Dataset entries
/-! ## Well-formedness: each check refuses an ill-formed term -/

theorem test_wf_imm12 : (Instr.addi 1 2 2047).wf = true ∧ (Instr.addi 1 2 2048).wf = false ∧
    (Instr.sw 1 2 (-2048)).wf = true ∧ (Instr.sw 1 2 (-2049)).wf = false := by decide
theorem test_wf_immB : (Instr.beq 1 2 4094).wf = true ∧ (Instr.beq 1 2 4096).wf = false ∧ (Instr.beq 1 2 3).wf = false ∧
    (Instr.bge 1 2 (-4096)).wf = true ∧ (Instr.bge 1 2 (-4098)).wf = false := by decide
theorem test_wf_immU : (Instr.lui 1 0xFFFFF000).wf = true ∧ (Instr.lui 1 0x1001).wf = false := by decide
theorem test_wf_immJ : (Instr.jal 1 1048574).wf = true ∧ (Instr.jal 1 1048576).wf = false ∧ (Instr.jal 1 5).wf = false ∧
    (Instr.jal 1 (-1048576)).wf = true := by decide
theorem test_wf_shamt : (Instr.srai 1 2 31).wf = true ∧ (Instr.srai 1 2 32).wf = false := by decide

/-! ## The columns match and mask of R68 -/

theorem test_columns_1 :
    [Mnemonic.lui, Mnemonic.auipc, Mnemonic.jal, Mnemonic.jalr, Mnemonic.beq, Mnemonic.bne, Mnemonic.blt, Mnemonic.bge, Mnemonic.bltu, Mnemonic.bgeu].map
        (fun m => ((row m).matchWord, (row m).maskWord)) =
      [(0x00000037, 0x0000007F),
        (0x00000017, 0x0000007F),
        (0x0000006F, 0x0000007F),
        (0x00000067, 0x0000707F),
        (0x00000063, 0x0000707F),
        (0x00001063, 0x0000707F),
        (0x00004063, 0x0000707F),
        (0x00005063, 0x0000707F),
        (0x00006063, 0x0000707F),
        (0x00007063, 0x0000707F)] := by decide
theorem test_columns_2 :
    [Mnemonic.lb, Mnemonic.lh, Mnemonic.lw, Mnemonic.lbu, Mnemonic.lhu, Mnemonic.sb, Mnemonic.sh, Mnemonic.sw, Mnemonic.addi, Mnemonic.slti].map
        (fun m => ((row m).matchWord, (row m).maskWord)) =
      [(0x00000003, 0x0000707F),
        (0x00001003, 0x0000707F),
        (0x00002003, 0x0000707F),
        (0x00004003, 0x0000707F),
        (0x00005003, 0x0000707F),
        (0x00000023, 0x0000707F),
        (0x00001023, 0x0000707F),
        (0x00002023, 0x0000707F),
        (0x00000013, 0x0000707F),
        (0x00002013, 0x0000707F)] := by decide
theorem test_columns_3 :
    [Mnemonic.sltiu, Mnemonic.xori, Mnemonic.ori, Mnemonic.andi, Mnemonic.slli, Mnemonic.srli, Mnemonic.srai, Mnemonic.add, Mnemonic.sub, Mnemonic.sll].map
        (fun m => ((row m).matchWord, (row m).maskWord)) =
      [(0x00003013, 0x0000707F),
        (0x00004013, 0x0000707F),
        (0x00006013, 0x0000707F),
        (0x00007013, 0x0000707F),
        (0x00001013, 0xFE00707F),
        (0x00005013, 0xFE00707F),
        (0x40005013, 0xFE00707F),
        (0x00000033, 0xFE00707F),
        (0x40000033, 0xFE00707F),
        (0x00001033, 0xFE00707F)] := by decide
theorem test_columns_4 :
    [Mnemonic.slt, Mnemonic.sltu, Mnemonic.xor, Mnemonic.srl, Mnemonic.sra, Mnemonic.or, Mnemonic.and, Mnemonic.mret].map
        (fun m => ((row m).matchWord, (row m).maskWord)) =
      [(0x00002033, 0xFE00707F),
        (0x00003033, 0xFE00707F),
        (0x00004033, 0xFE00707F),
        (0x00005033, 0xFE00707F),
        (0x40005033, 0xFE00707F),
        (0x00006033, 0xFE00707F),
        (0x00007033, 0xFE00707F),
        (0x30200073, 0xFFFFFFFF)] := by decide

/-! ## A word of every instruction (sections 1, 2.1 to 2.5) -/

/-- `lui x5, 0xFFFFF000` -/
theorem test_decode_lui : decode 0xFFFFF2B7 = .ok (.lui 5 0xFFFFF000) ∧ encode (.lui 5 0xFFFFF000) = 0xFFFFF2B7 := by decide
/-- `auipc x5, 0x1000` -/
theorem test_decode_auipc : decode 0x00001297 = .ok (.auipc 5 4096) ∧ encode (.auipc 5 4096) = 0x00001297 := by decide
/-- `jal x1, -1048576` -/
theorem test_decode_jal : decode 0x800000EF = .ok (.jal 1 (-1048576)) ∧ encode (.jal 1 (-1048576)) = 0x800000EF := by decide
/-- `jalr x1, -1(x5)` -/
theorem test_decode_jalr : decode 0xFFF280E7 = .ok (.jalr 1 5 (-1)) ∧ encode (.jalr 1 5 (-1)) = 0xFFF280E7 := by decide
/-- `beq x1, x2, -4096` -/
theorem test_decode_beq : decode 0x80208063 = .ok (.beq 1 2 (-4096)) ∧ encode (.beq 1 2 (-4096)) = 0x80208063 := by decide
/-- `bne x1, x2, -256, taken` -/
theorem test_decode_bne : decode 0xF02090E3 = .ok (.bne 1 2 (-256)) ∧ encode (.bne 1 2 (-256)) = 0xF02090E3 := by decide
/-- `blt x1, x2, 8 (-2^31 < 2^31-1)` -/
theorem test_decode_blt : decode 0x0020C463 = .ok (.blt 1 2 8) ∧ encode (.blt 1 2 8) = 0x0020C463 := by decide
/-- `bge x1, x2, 8 (equal)` -/
theorem test_decode_bge : decode 0x0020D463 = .ok (.bge 1 2 8) ∧ encode (.bge 1 2 8) = 0x0020D463 := by decide
/-- `bltu x1, x2, 8 (0 < 0xFFFFFFFF)` -/
theorem test_decode_bltu : decode 0x0020E463 = .ok (.bltu 1 2 8) ∧ encode (.bltu 1 2 8) = 0x0020E463 := by decide
/-- `bgeu x31, x31, -2` -/
theorem test_decode_bgeu : decode 0xFFFFFFE3 = .ok (.bgeu 31 31 (-2)) ∧ encode (.bgeu 31 31 (-2)) = 0xFFFFFFE3 := by decide
/-- `lb x5, 0(x2) (byte 0x80)` -/
theorem test_decode_lb : decode 0x00010283 = .ok (.lb 5 2 0) ∧ encode (.lb 5 2 0) = 0x00010283 := by decide
/-- `lh x5, 0(x2) (half 0x7FFF)` -/
theorem test_decode_lh : decode 0x00011283 = .ok (.lh 5 2 0) ∧ encode (.lh 5 2 0) = 0x00011283 := by decide
/-- `lw x5, -4(x2)` -/
theorem test_decode_lw : decode 0xFFC12283 = .ok (.lw 5 2 (-4)) ∧ encode (.lw 5 2 (-4)) = 0xFFC12283 := by decide
/-- `lbu x5, 0(x2) (byte 0x80)` -/
theorem test_decode_lbu : decode 0x00014283 = .ok (.lbu 5 2 0) ∧ encode (.lbu 5 2 0) = 0x00014283 := by decide
/-- `lhu x6, -1(x7)` -/
theorem test_decode_lhu : decode 0xFFF3D303 = .ok (.lhu 6 7 (-1)) ∧ encode (.lhu 6 7 (-1)) = 0xFFF3D303 := by decide
/-- `sb x5, 0(x2)` -/
theorem test_decode_sb : decode 0x00510023 = .ok (.sb 2 5 0) ∧ encode (.sb 2 5 0) = 0x00510023 := by decide
/-- `sh x5, 0(x2)` -/
theorem test_decode_sh : decode 0x00511023 = .ok (.sh 2 5 0) ∧ encode (.sh 2 5 0) = 0x00511023 := by decide
/-- `sw x3, -2048(x2)` -/
theorem test_decode_sw : decode 0x80312023 = .ok (.sw 2 3 (-2048)) ∧ encode (.sw 2 3 (-2048)) = 0x80312023 := by decide
/-- `addi x1, x2, -2048` -/
theorem test_decode_addi : decode 0x80010093 = .ok (.addi 1 2 (-2048)) ∧ encode (.addi 1 2 (-2048)) = 0x80010093 := by decide
/-- `slti x1, x2, -1` -/
theorem test_decode_slti : decode 0xFFF12093 = .ok (.slti 1 2 (-1)) ∧ encode (.slti 1 2 (-1)) = 0xFFF12093 := by decide
/-- `sltiu x1, x2, -1` -/
theorem test_decode_sltiu : decode 0xFFF13093 = .ok (.sltiu 1 2 (-1)) ∧ encode (.sltiu 1 2 (-1)) = 0xFFF13093 := by decide
/-- `xori x1, x2, -1 (bitwise not)` -/
theorem test_decode_xori : decode 0xFFF14093 = .ok (.xori 1 2 (-1)) ∧ encode (.xori 1 2 (-1)) = 0xFFF14093 := by decide
/-- `ori x1, x2, -2048` -/
theorem test_decode_ori : decode 0x80016093 = .ok (.ori 1 2 (-2048)) ∧ encode (.ori 1 2 (-2048)) = 0x80016093 := by decide
/-- `andi x1, x2, 2047` -/
theorem test_decode_andi : decode 0x7FF17093 = .ok (.andi 1 2 2047) ∧ encode (.andi 1 2 2047) = 0x7FF17093 := by decide
/-- `slli x1, x2, 31` -/
theorem test_decode_slli : decode 0x01F11093 = .ok (.slli 1 2 31) ∧ encode (.slli 1 2 31) = 0x01F11093 := by decide
/-- `srli x3, x4, 0` -/
theorem test_decode_srli : decode 0x00025193 = .ok (.srli 3 4 0) ∧ encode (.srli 3 4 0) = 0x00025193 := by decide
/-- `srai x1, x2, 31` -/
theorem test_decode_srai : decode 0x41F15093 = .ok (.srai 1 2 31) ∧ encode (.srai 1 2 31) = 0x41F15093 := by decide
/-- `add x3, x1, x2 (wraps)` -/
theorem test_decode_add : decode 0x002081B3 = .ok (.add 3 1 2) ∧ encode (.add 3 1 2) = 0x002081B3 := by decide
/-- `sub x31, x30, x29` -/
theorem test_decode_sub : decode 0x41DF0FB3 = .ok (.sub 31 30 29) ∧ encode (.sub 31 30 29) = 0x41DF0FB3 := by decide
/-- `sll x3, x1, x2 (amount 33 uses 1)` -/
theorem test_decode_sll : decode 0x002091B3 = .ok (.sll 3 1 2) ∧ encode (.sll 3 1 2) = 0x002091B3 := by decide
/-- `slt x3, x1, x2` -/
theorem test_decode_slt : decode 0x0020A1B3 = .ok (.slt 3 1 2) ∧ encode (.slt 3 1 2) = 0x0020A1B3 := by decide
/-- `sltu x3, x1, x2` -/
theorem test_decode_sltu : decode 0x0020B1B3 = .ok (.sltu 3 1 2) ∧ encode (.sltu 3 1 2) = 0x0020B1B3 := by decide
/-- `xor x3, x1, x1` -/
theorem test_decode_xor : decode 0x0010C1B3 = .ok (.xor 3 1 1) ∧ encode (.xor 3 1 1) = 0x0010C1B3 := by decide
/-- `srl x3, x1, x2 (amount 36 uses 4)` -/
theorem test_decode_srl : decode 0x0020D1B3 = .ok (.srl 3 1 2) ∧ encode (.srl 3 1 2) = 0x0020D1B3 := by decide
/-- `sra x1, x2, x3` -/
theorem test_decode_sra : decode 0x403150B3 = .ok (.sra 1 2 3) ∧ encode (.sra 1 2 3) = 0x403150B3 := by decide
/-- `or x3, x1, x2` -/
theorem test_decode_or : decode 0x0020E1B3 = .ok (.or 3 1 2) ∧ encode (.or 3 1 2) = 0x0020E1B3 := by decide
/-- `and x3, x1, x2` -/
theorem test_decode_and : decode 0x0020F1B3 = .ok (.and 3 1 2) ∧ encode (.and 3 1 2) = 0x0020F1B3 := by decide
/-- `mret` -/
theorem test_decode_mret : decode 0x30200073 = .ok (.mret) ∧ encode (.mret) = 0x30200073 := by decide

/-- V4 and section 2.1: words that match no row. -/
theorem test_decode_invalid :
    [0x30300073, 0x30200173, 0x302000F3, 0x30208073, 0x00000073, 0x00000000, 0xFFFFFFFF, 0x00000001, 0x0000000B, 0x40001013].all
      (fun w => mnemonicOf w == none) = true := by decide
theorem test_decode_invalid' :
    [0x42005013, 0x40007033, 0x02000033, 0x00003003, 0x00003023, 0x00001067, 0x00002063].all
      (fun w => mnemonicOf w == none) = true := by decide

/-- The host's entry reads the same word, and a truncated one is rejected by name. -/
theorem test_decodeTableWord : decodeTableWord 32 0x00078713 = some (.addi 14 15 0) ∧ decodeTableWord 8 0x37 = some (.lui 0 0) ∧
    decodeBytes [0x13, 0x87, 0x07] = .error .truncated := by decide

/-- Section 2.1: an `addi` record with imm 5000 keeps only the low 12 bits; `invalid` and a register above 31 are refused (R72). -/
theorem test_encode_domain : decode (encode (.addi 1 2 5000)) = .ok (.addi 1 2 904) ∧ encodeNumbers none 0 0 0 0 = none ∧
    encodeNumbers (some .addi) 32 0 0 0 = none := by decide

**What you should do**
In the records above, locate every line with the string "some" and copy it.

**Exercise response**
theorem test_decodeTableWord : decodeTableWord 32 0x00078713 = some (.addi 14 15 0) ∧ decodeTableWord 8 0x37 = some (.lui 0 0) ∧
    encodeNumbers (some .addi) 32 0 0 0 = none := by decide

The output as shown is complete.